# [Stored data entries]
..............................
theorem State.mirrorPos_kept {ps : List Part} {s t : State} (a1 a2 a3 a4 a5 a6) (h : Kept ps s t) (hp : partsIn [.axl, .deferred] ps = true) : Kept ps s (State.mirrorPos t a1 a2 a3 a4 a5 a6) := by
  refine h.lift hp ?_
  clear h hp
  unfold State.mirrorPos
  repeat' first
    | with_reducible assumption
    | (extract_lets +onlyGivenNames x; refine Kept.cut x ?_ ?_ <;> first | (intro hx; clear_value x) | (unfold x; clear x))
    | (extract_lets +onlyGivenNames x; subst x)
    | with_reducible apply Kept.ite
    | exact rfl
    | with_reducible first | apply State.drvTo_kept | exact Kept.refl _ _
    | ((with_reducible refine Kept.build ?_ ?_ ?_ ?_); rotate_left; exact rfl; exact rfl; exact rfl; fail_if_success split)

theorem State.applyRecord_kept {ps : List Part} {s t : State} (a1) (h : Kept ps s t) (hp : partsIn [.axl, .cmd, .cph, .deferred, .evt, .fov, .jnl, .lay, .reg 12, .reg 13, .reg 20] ps = true) : Kept ps s (State.applyRecord t a1) := by
  refine h.lift hp ?_
  clear h hp
  unfold State.applyRecord
  repeat' first
    | (extract_lets +onlyGivenNames x; subst x)
    | exact rfl
    | with_reducible first | apply State.modGrp_kept | apply State.unwrapRecord_kept | apply State.layStatus_kept | apply State.mirrorPos_kept | apply State.keyErased_kept | apply State.modRole_kept | exact Kept.refl _ _
    | ((with_reducible refine Kept.build ?_ ?_ ?_ ?_); rotate_left; exact rfl; exact rfl; exact rfl; fail_if_success split)
    | split

theorem execRecordRx_kept {ps : List Part} {s t : State} (a1 a2) (h : Kept ps s t) (hp : partsIn [.axl, .cmd, .cnt, .cph, .deferred, .evt, .fov, .jnl, .lay, .outbox, .reg 12, .reg 13, .reg 20, .reg 21] ps = true) : KeptOut ps s (execRecordRx a1 a2 t) := by
  refine KeptOut.lift h hp ?_
  clear h hp
  unfold execRecordRx
  repeat' first
    | with_reducible assumption
    | exact rfl
    | with_reducible first | apply State.applyRecord_kept | apply State.mirrorTake_kept | apply KeptOut.next | exact Kept.refl _ _
    | (intro _; intros; try dsimp -zeta only)

theorem execNackRx_kept {ps : List Part} {s t : State} (a1) (h : Kept ps s t) (hp : partsIn [.cnt, .fov, .outbox, .reg 21] ps = true) : KeptOut ps s (execNackRx a1 t) := by
  refine KeptOut.lift h hp ?_
  clear h hp
  unfold execNackRx
  repeat' first
    | with_reducible first | assumption | apply Kept.ite
    | exact rfl
    | with_reducible first | apply State.startCopy_kept | apply State.emit_kept | apply KeptOut.next | exact Kept.refl _ _ | apply Kept.foldl
    | (intro _; intros; try dsimp -zeta only)

theorem execSlotDemandRx_kept {ps : List Part} {s t : State} (a1) (h : Kept ps s t) (hp : partsIn [.deferred, .evt, .fov, .outbox, .pwr, .reg 20] ps = true) : KeptOut ps s (execSlotDemandRx a1 t) := by
  refine KeptOut.lift h hp ?_
  clear h hp
  unfold execSlotDemandRx
  repeat' first
    | with_reducible assumption
    | (extract_lets +onlyGivenNames x; refine Kept.cut x ?_ ?_ <;> first | (intro hx; clear_value x) | (unfold x; clear x))
    | with_reducible apply Kept.ite
    | exact rfl
    | with_reducible first | apply State.modChan_kept | apply State.updateDemand_kept | apply State.armClear_kept | apply State.emit_kept | exact Kept.refl _ _ | apply Kept.foldIdx
    | (intro _; intros; try dsimp -zeta only)

theorem execSlotDemandTimer_kept {ps : List Part} {s t : State} (h : Kept ps s t) (hp : partsIn [.fov, .outbox, .pwr] ps = true) : KeptOut ps s (execSlotDemandTimer t) := by
  refine KeptOut.lift h hp ?_
  clear h hp
  unfold execSlotDemandTimer
  repeat' first
    | with_reducible apply Kept.ite
    | exact rfl
    | with_reducible first | apply State.sendDemand_kept | apply KeptOut.next | exact Kept.refl _ _

theorem execSlotAckRx_kept {ps : List Part} {s t : State} (a1) (h : Kept ps s t) (hp : partsIn [.deferred, .drv, .evt, .pwr, .reg 20] ps = true) : KeptOut ps s (execSlotAckRx a1 t) := by
  refine KeptOut.lift h hp ?_
  clear h hp
  unfold execSlotAckRx
  repeat' first
    | (extract_lets +onlyGivenNames x; subst x)
    | with_reducible apply Kept.ite
    | exact rfl
    | with_reducible first | apply State.finishStop_kept | apply State.modChan_kept | apply State.armClear_kept | apply KeptOut.guard | exact Kept.refl _ _

theorem execHealthRx_kept {ps : List Part} {s t : State} (a1 a2) (h : Kept ps s t) (hp : partsIn [.deferred] ps = true) : KeptOut ps s (execHealthRx a1 a2 t) := by
  refine KeptOut.lift h hp ?_
  clear h hp
  unfold execHealthRx
  repeat' first
    | with_reducible apply Kept.ite
    | exact rfl
    | with_reducible first | apply State.healthFail_kept | apply KeptOut.guard | exact Kept.refl _ _
    | split

theorem execYieldRx_kept {ps : List Part} {s t : State} (a1 a2) (h : Kept ps s t) (hp : partsIn [.fov, .outbox] ps = true) : KeptOut ps s (execYieldRx a1 a2 t) := by
  refine KeptOut.lift h hp ?_
  clear h hp
  unfold execYieldRx
  repeat' first
    | (extract_lets +onlyGivenNames x; subst x)
    | with_reducible apply Kept.ite
    | exact rfl
    | with_reducible first | apply State.startRequesting_kept | apply KeptOut.next | exact Kept.refl _ _
    | ((with_reducible refine Kept.build ?_ ?_ ?_ ?_); rotate_left; exact rfl; exact rfl; exact rfl; fail_if_success split)

theorem State.unfit_kept {ps : List Part} {s t : State} (h : Kept ps s t) (hp : partsIn [.cmd, .deferred, .evt, .fov, .outbox, .pwr, .reg 7, .reg 18, .reg 20] ps = true) : Kept ps s (State.unfit t) := by
  refine h.lift hp ?_
  clear h hp
  unfold State.unfit
  repeat' first
    | with_reducible assumption
    | (extract_lets +onlyGivenNames x; refine Kept.cut x ?_ ?_ <;> first | (intro hx; clear_value x) | (unfold x; clear x))
    | (extract_lets +onlyGivenNames x; subst x)
    | exact rfl
    | with_reducible first | apply State.updateDemand_kept | apply State.sendYield_kept | apply State.wr_kept | apply State.raise_kept | apply State.sendRelease_kept | apply State.setAna_kept | exact Kept.refl _ _
    | ((with_reducible refine Kept.build ?_ ?_ ?_ ?_); rotate_left; exact rfl; exact rfl; exact rfl; fail_if_success split)

theorem execFitnessTestDone_kept {ps : List Part} {s t : State} (a1 a2 a3 a4) (h : Kept ps s t) (hp : partsIn [.cmd, .deferred, .evt, .fov, .outbox, .pwr, .reg 7, .reg 11, .reg 12, .reg 18, .reg 20] ps = true) : KeptOut ps s (execFitnessTestDone a1 a2 a3 a4 t) := by
  refine KeptOut.lift h hp ?_
  clear h hp
  unfold execFitnessTestDone
  repeat' first
    | with_reducible assumption
    | (extract_lets +onlyGivenNames x; refine Kept.cut x ?_ ?_ <;> first | (intro hx; clear_value x) | (unfold x; clear x))
    | (extract_lets +onlyGivenNames x; subst x)
    | with_reducible apply Kept.ite
    | exact rfl
    | with_reducible first | apply State.compLaneOut_kept | apply State.decompLaneOut_kept | apply State.pipelineOut_kept | apply State.unfit_kept | exact Kept.refl _ _ | apply Kept.foldl
    | ((with_reducible refine Kept.build ?_ ?_ ?_ ?_); rotate_left; exact rfl; exact rfl; exact rfl; fail_if_success split)
    | split
    | (intro _; intros; try dsimp -zeta only)

theorem State.enterActive_kept {ps : List Part} {s t : State} (h : Kept ps s t) (hp : partsIn [.axl, .cfg, .cmd, .cnt, .deferred, .drv, .evt, .fov, .jnl, .lay, .outbox, .pwr, .reg 1, .reg 7, .reg 15, .reg 18, .reg 20, .reg 21] ps = true) : Kept ps s (State.enterActive t) := by
  refine h.lift hp ?_
  clear h hp
  unfold State.enterActive
  repeat' first
    | with_reducible assumption
    | (extract_lets +onlyGivenNames x; refine Kept.cut x ?_ ?_ <;> first | (intro hx; clear_value x) | (unfold x; clear x))
    | (extract_lets +onlyGivenNames x; subst x)
    | with_reducible apply Kept.ite
    | exact rfl
    | with_reducible first | apply State.claimRoles_kept | apply State.bump_kept | apply State.modGrp_kept | apply State.wr_kept | apply State.labelNew_kept | apply State.raise_kept | apply State.setDevState_kept | apply State.startWalk_kept | apply State.count_kept | exact Kept.refl _ _ | apply Kept.foldIdx
    | ((with_reducible refine Kept.build ?_ ?_ ?_ ?_); rotate_left; exact rfl; exact rfl; exact rfl; fail_if_success split)
    | split
    | (intro _; intros; try dsimp -zeta only)

theorem State.takeoverStep_kept {ps : List Part} {s t : State} (h : Kept ps s t) (hp : partsIn [.axl, .cfg, .cmd, .cnt, .cph, .deferred, .drv, .evt, .fov, .fsp, .gch, .jnl, .lay, .outbox, .pwr, .sep, .reg 1, .reg 7, .reg 8, .reg 9, .reg 12, .reg 13, .reg 14, .reg 15, .reg 16, .reg 18, .reg 19, .reg 20, .reg 21] ps = true) : Kept ps s (State.takeoverStep t) := by
  refine h.lift hp ?_
  clear h hp
  unfold State.takeoverStep
  repeat' first
    | with_reducible assumption
    | (extract_lets +onlyGivenNames x; refine Kept.cut x ?_ ?_ <;> first | (intro hx; clear_value x) | (unfold x; clear x))
    | (extract_lets +onlyGivenNames x; subst x)
    | with_reducible apply Kept.ite
    | exact rfl
    | with_reducible first | apply State.enterActive_kept | apply State.startEpoch_kept | apply State.finishReplay_kept | apply State.jnlStatus_kept | exact Kept.refl _ _
    | ((with_reducible refine Kept.build ?_ ?_ ?_ ?_); rotate_left; exact rfl; exact rfl; exact rfl; fail_if_success split)
    | split

theorem State.requestStep_kept {ps : List Part} {s t : State} (h : Kept ps s t) (hp : partsIn [.fov, .outbox] ps = true) : Kept ps s (State.requestStep t) := by
  refine h.lift hp ?_
  clear h hp
  unfold State.requestStep
  repeat' first
    | (extract_lets +onlyGivenNames x; subst x)
    | with_reducible apply Kept.ite
    | exact rfl
    | with_reducible first | apply State.startRequesting_kept | exact Kept.refl _ _

theorem execCheckpointFenceExpiry_kept {ps : List Part} {s t : State} (h : Kept ps s t) (hp : partsIn [.lay] ps = true) : KeptOut ps s (execCheckpointFenceExpiry t) := by
  refine KeptOut.lift h hp ?_
  clear h hp
  unfold execCheckpointFenceExpiry
  repeat' first
    | (extract_lets +onlyGivenNames x; subst x)
    | with_reducible first | apply Kept.ite | apply KeptOut.next | exact Kept.refl _ _
    | ((with_reducible refine Kept.build ?_ ?_ ?_ ?_); rotate_left; exact rfl; exact rfl; exact rfl; fail_if_success split)

theorem State.pairStep_kept {ps : List Part} {s t : State} (h : Kept ps s t) (hp : partsIn [.cmd, .evt, .fov, .outbox, .reg 7, .reg 20] ps = true) : Kept ps s (State.pairStep t) := by
  refine h.lift hp ?_
  clear h hp
  unfold State.pairStep
  repeat' first
    | (extract_lets +onlyGivenNames x; subst x)
    | exact rfl
    | with_reducible first | apply State.raise_kept | apply State.setAna_kept | exact Kept.refl _ _
    | ((with_reducible refine Kept.build ?_ ?_ ?_ ?_); rotate_left; exact rfl; exact rfl; exact rfl; fail_if_success split)
    | split

theorem execPairUnserviceableTimer_kept {ps : List Part} {s t : State} (h : Kept ps s t) (hp : partsIn [.evt, .fov, .reg 20] ps = true) : KeptOut ps s (execPairUnserviceableTimer t) := by
  refine KeptOut.lift h hp ?_
  clear h hp
  unfold execPairUnserviceableTimer
  repeat' first
    | (extract_lets +onlyGivenNames x; subst x)
    | with_reducible apply Kept.ite
    | exact rfl
    | with_reducible first | apply State.raise_kept | apply KeptOut.next | exact Kept.refl _ _
    | ((with_reducible refine Kept.build ?_ ?_ ?_ ?_); rotate_left; exact rfl; exact rfl; exact rfl; fail_if_success split)
    | split

theorem execHandOver_kept {ps : List Part} {s t : State} (a1 a2) (h : Kept ps s t) (hp : partsIn [.cnt, .deferred, .evt, .fov, .outbox, .sep, .reg 19, .reg 21] ps = true) : KeptOut ps s (execHandOver a1 a2 t) := by
  refine KeptOut.lift h hp ?_
  clear h hp
  unfold execHandOver
  repeat' first
    | with_reducible assumption
    | (extract_lets +onlyGivenNames x; subst x)
    | with_reducible apply Kept.ite
    | exact rfl
    | with_reducible first | apply State.replyErr_kept | apply State.defer_kept | apply State.ifActive_kept | apply State.admin_kept | apply KeptOut.next | exact Kept.refl _ _
    | ((with_reducible refine Kept.build ?_ ?_ ?_ ?_); rotate_left; exact rfl; exact rfl; exact rfl; fail_if_success split)
    | (intro _; intros; try dsimp -zeta only)

theorem State.holdForHandOver_kept {ps : List Part} {s t : State} (h : Kept ps s t) (hp : partsIn [.fov] ps = true) : Kept ps s (State.holdForHandOver t) := by
  refine h.lift hp ?_
  clear h hp
  unfold State.holdForHandOver
  repeat' first
    | (extract_lets +onlyGivenNames x; subst x)
    | with_reducible exact Kept.refl _ _
    | ((with_reducible refine Kept.build ?_ ?_ ?_ ?_); rotate_left; exact rfl; exact rfl; exact rfl; fail_if_success split)
    | split

theorem State.handOverDrained_kept {ps : List Part} {s t : State} (h : Kept ps s t) (hp : partsIn [.axl, .cfg, .cmd, .cmp, .cnt, .cph, .deferred, .drv, .evt, .fov, .fsp, .jnl, .lay, .outbox, .pwr, .sep, .win, .reg 1, .reg 7, .reg 18, .reg 19, .reg 20, .reg 21] ps = true) : Kept ps s (State.handOverDrained t) := by
  refine h.lift hp ?_
  clear h hp
  unfold State.handOverDrained
  repeat' first
    | (extract_lets +onlyGivenNames x; subst x)
    | exact rfl
    | with_reducible first | apply State.handOverStep_kept | apply State.writeBatch_kept | exact Kept.refl _ _
    | ((with_reducible refine Kept.build ?_ ?_ ?_ ?_); rotate_left; exact rfl; exact rfl; exact rfl; fail_if_success split)
    | split

theorem State.drainStep_kept {ps : List Part} {s t : State} (h : Kept ps s t) (hp : partsIn [.axl, .cfg, .cmd, .cmp, .cnt, .cph, .deferred, .drv, .evt, .fov, .fsp, .jnl, .lay, .outbox, .pwr, .sep, .win, .reg 1, .reg 7, .reg 18, .reg 19, .reg 20, .reg 21] ps = true) : Kept ps s (State.drainStep t) := by
  refine h.lift hp ?_
  clear h hp
  unfold State.drainStep
  repeat' first
    | with_reducible apply Kept.ite
    | exact rfl
    | with_reducible first | apply State.handOverDrained_kept | apply State.handOverStep_kept | exact Kept.refl _ _
    | split
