-- ==== Sys2Proof/Laws/PerInstr.lean ====
section
/-!
SUPPORT. PerInstr.lean: the family WellFormed of statements about the commands as syntax, one lemma per constructor: a
well-formed command that a submitter sends names its controller and its command ID in 16 bits each.
-/

namespace Sys2Proof.Laws.WellFormed

/-- The controller and the command ID of the submitter that waits for this command's completion. -/
def submitter : Instr → Option (Nat × Nat)
  | .serviceRequest ctrl cid => some (ctrl, cid)
  | .releaseRequest ctrl cid => some (ctrl, cid)
  | .firmwareImageDownload ctrl cid _ _ _ _ => some (ctrl, cid)
  | .firmwareCommitStore ctrl cid _ => some (ctrl, cid)
  | .firmwareCommitAtReset ctrl cid _ _ => some (ctrl, cid)
  | .firmwareCommitActivate ctrl cid _ => some (ctrl, cid)
  | .svnFloorRaise ctrl cid => some (ctrl, cid)
  | .attestationQuote ctrl cid _ => some (ctrl, cid)
  | .windowOpen ctrl cid _ _ _ _ _ _ _ => some (ctrl, cid)
  | .windowClose ctrl cid _ => some (ctrl, cid)
  | .propertyGet ctrl cid _ => some (ctrl, cid)
  | .propertySet ctrl cid _ _ => some (ctrl, cid)
  | .identify ctrl cid _ _ _ => some (ctrl, cid)
  | .getLogPage ctrl cid _ _ _ => some (ctrl, cid)
  | .abort ctrl cid _ _ => some (ctrl, cid)
  | .setFeatures ctrl cid _ _ _ => some (ctrl, cid)
  | .getFeatures ctrl cid _ _ => some (ctrl, cid)
  | .asyncEventRequest ctrl cid => some (ctrl, cid)
  | .namespaceCreate ctrl cid _ _ _ => some (ctrl, cid)
  | .namespaceDelete ctrl cid _ => some (ctrl, cid)
  | .namespaceResize ctrl cid _ _ => some (ctrl, cid)
  | .selfTestShort ctrl cid _ => some (ctrl, cid)
  | .selfTestExtended ctrl cid _ => some (ctrl, cid)
  | .selfTestAbort ctrl cid => some (ctrl, cid)
  | .keepAlive ctrl cid => some (ctrl, cid)
  | .getChallenge ctrl cid => some (ctrl, cid)
  | .authenticate ctrl cid _ _ => some (ctrl, cid)
  | .nvmRead io _ => some (io.ctrl, io.cid)
  | .nvmWrite io _ => some (io.ctrl, io.cid)
  | .windowCommit io _ _ _ _ => some (io.ctrl, io.cid)
  | .flush io => some (io.ctrl, io.cid)
  | .writeZeroes io => some (io.ctrl, io.cid)
  | .datasetManagement io _ _ => some (io.ctrl, io.cid)
  | .zoneAppend io _ => some (io.ctrl, io.cid)
  | .zoneClose io _ => some (io.ctrl, io.cid)
  | .zoneFinish io _ => some (io.ctrl, io.cid)
  | .zoneOpen io _ => some (io.ctrl, io.cid)
  | .zoneReset io _ => some (io.ctrl, io.cid)
  | .zoneManagementReceive io _ _ => some (io.ctrl, io.cid)
  | .keyLoad ctrl cid _ => some (ctrl, cid)
  | .keyDestroy ctrl cid _ => some (ctrl, cid)
  | .keyActivate ctrl cid _ _ _ => some (ctrl, cid)
  | .cipherJob ctrl cid _ _ _ _ _ _ _ => some (ctrl, cid)
  | .reshapeStart ctrl cid _ _ => some (ctrl, cid)
  | .reshapeCancel ctrl cid => some (ctrl, cid)
  | .memberFail ctrl cid _ => some (ctrl, cid)
  | .driveRelease ctrl cid _ => some (ctrl, cid)
  | .handOver ctrl cid => some (ctrl, cid)
  | .eventRead ctrl cid _ => some (ctrl, cid)
  | .counterRead ctrl cid _ => some (ctrl, cid)
  | .registerSequence ctrl cid _ _ => some (ctrl, cid)
  | _ => none

/-- If the command can occur, its submitter's two identifiers fit their 16-bit fields. -/
def Statement (i : Instr) : Prop :=
  i.wf = true → match submitter i with
    | some (ctrl, cid) => ctrl < 65536 ∧ cid < 65536
    | none => True

/-- The well-formedness of a command that names its submitter gives both bounds. -/
theorem submitted {ctrl cid : Nat} (h : (isWord16 ctrl && isWord16 cid) = true) : ctrl < 65536 ∧ cid < 65536 := by
  simpa [isWord16] using h

/-- The well-formedness of an I/O command gives both bounds. -/
theorem submittedIo {io : Io} (h : io.ok = true) : io.ctrl < 65536 ∧ io.cid < 65536 := by
  simp [Io.ok, isWord16] at h
  omega
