/-! ### State.setZone -/

@[simp] theorem State.setZone_pending (s : State) (nsid z : Nat) (x : Zone) : (s.setZone nsid z x).pending = s.pending := rfl
@[simp] theorem State.setZone_outbox (s : State) (nsid z : Nat) (x : Zone) : (s.setZone nsid z x).outbox = s.outbox := rfl
@[simp] theorem State.setZone_deferred (s : State) (nsid z : Nat) (x : Zone) : (s.setZone nsid z x).deferred = s.deferred := rfl
@[simp] theorem State.setZone_free (s : State) (nsid z : Nat) (x : Zone) : (s.setZone nsid z x).free = s.free := rfl
@[simp] theorem State.setZone_regs (s : State) (nsid z : Nat) (x : Zone) : (s.setZone nsid z x).regs = s.regs := rfl
@[simp] theorem State.setZone_dram (s : State) (nsid z : Nat) (x : Zone) : (s.setZone nsid z x).dram = s.dram := rfl
@[simp] theorem State.setZone_trn (s : State) (nsid z : Nat) (x : Zone) : (s.setZone nsid z x).trn = s.trn := rfl
@[simp] theorem State.setZone_cfg (s : State) (nsid z : Nat) (x : Zone) : (s.setZone nsid z x).cfg = s.cfg := rfl
@[simp] theorem State.setZone_idn (s : State) (nsid z : Nat) (x : Zone) : (s.setZone nsid z x).idn = s.idn := rfl
@[simp] theorem State.setZone_eth (s : State) (nsid z : Nat) (x : Zone) : (s.setZone nsid z x).eth = s.eth := rfl
@[simp] theorem State.setZone_xpt (s : State) (nsid z : Nat) (x : Zone) : (s.setZone nsid z x).xpt = s.xpt := rfl
@[simp] theorem State.setZone_win (s : State) (nsid z : Nat) (x : Zone) : (s.setZone nsid z x).win = s.win := rfl
@[simp] theorem State.setZone_sch (s : State) (nsid z : Nat) (x : Zone) : (s.setZone nsid z x).sch = s.sch := rfl
@[simp] theorem State.setZone_cmd (s : State) (nsid z : Nat) (x : Zone) : (s.setZone nsid z x).cmd = { s.cmd with zones := if x.st = .empty then tdel s.cmd.zones (zoneKey nsid z) else tset s.cmd.zones (zoneKey nsid z) x } := rfl
@[simp] theorem State.setZone_fsp (s : State) (nsid z : Nat) (x : Zone) : (s.setZone nsid z x).fsp = s.fsp := rfl
@[simp] theorem State.setZone_gch (s : State) (nsid z : Nat) (x : Zone) : (s.setZone nsid z x).gch = s.gch := rfl
@[simp] theorem State.setZone_sal (s : State) (nsid z : Nat) (x : Zone) : (s.setZone nsid z x).sal = s.sal := rfl
@[simp] theorem State.setZone_cmp (s : State) (nsid z : Nat) (x : Zone) : (s.setZone nsid z x).cmp = s.cmp := rfl
@[simp] theorem State.setZone_cph (s : State) (nsid z : Nat) (x : Zone) : (s.setZone nsid z x).cph = s.cph := rfl
@[simp] theorem State.setZone_lay (s : State) (nsid z : Nat) (x : Zone) : (s.setZone nsid z x).lay = s.lay := rfl
@[simp] theorem State.setZone_jnl (s : State) (nsid z : Nat) (x : Zone) : (s.setZone nsid z x).jnl = s.jnl := rfl
@[simp] theorem State.setZone_axl (s : State) (nsid z : Nat) (x : Zone) : (s.setZone nsid z x).axl = s.axl := rfl
@[simp] theorem State.setZone_drv (s : State) (nsid z : Nat) (x : Zone) : (s.setZone nsid z x).drv = s.drv := rfl
@[simp] theorem State.setZone_pwr (s : State) (nsid z : Nat) (x : Zone) : (s.setZone nsid z x).pwr = s.pwr := rfl
@[simp] theorem State.setZone_fov (s : State) (nsid z : Nat) (x : Zone) : (s.setZone nsid z x).fov = s.fov := rfl
@[simp] theorem State.setZone_sep (s : State) (nsid z : Nat) (x : Zone) : (s.setZone nsid z x).sep = s.sep := rfl
@[simp] theorem State.setZone_evt (s : State) (nsid z : Nat) (x : Zone) : (s.setZone nsid z x).evt = s.evt := rfl
@[simp] theorem State.setZone_cnt (s : State) (nsid z : Nat) (x : Zone) : (s.setZone nsid z x).cnt = s.cnt := rfl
..............................
# [WHAT IS REQUIRED]
The lines from the beginning of the records through the line containing "unfold State.mirrorPos" should be reproduced exactly. Include nothing else.

# [SOLUTION TO THIS EXERCISE]
theorem State.mirrorPos_kept {ps : List Part} {s t : State} (a1 a2 a3 a4 a5 a6) (h : Kept ps s t) (hp : partsIn [.axl, .deferred] ps = true) : Kept ps s (State.mirrorPos t a1 a2 a3 a4 a5 a6) := by
  refine h.lift hp ?_
  clear h hp
  unfold State.mirrorPos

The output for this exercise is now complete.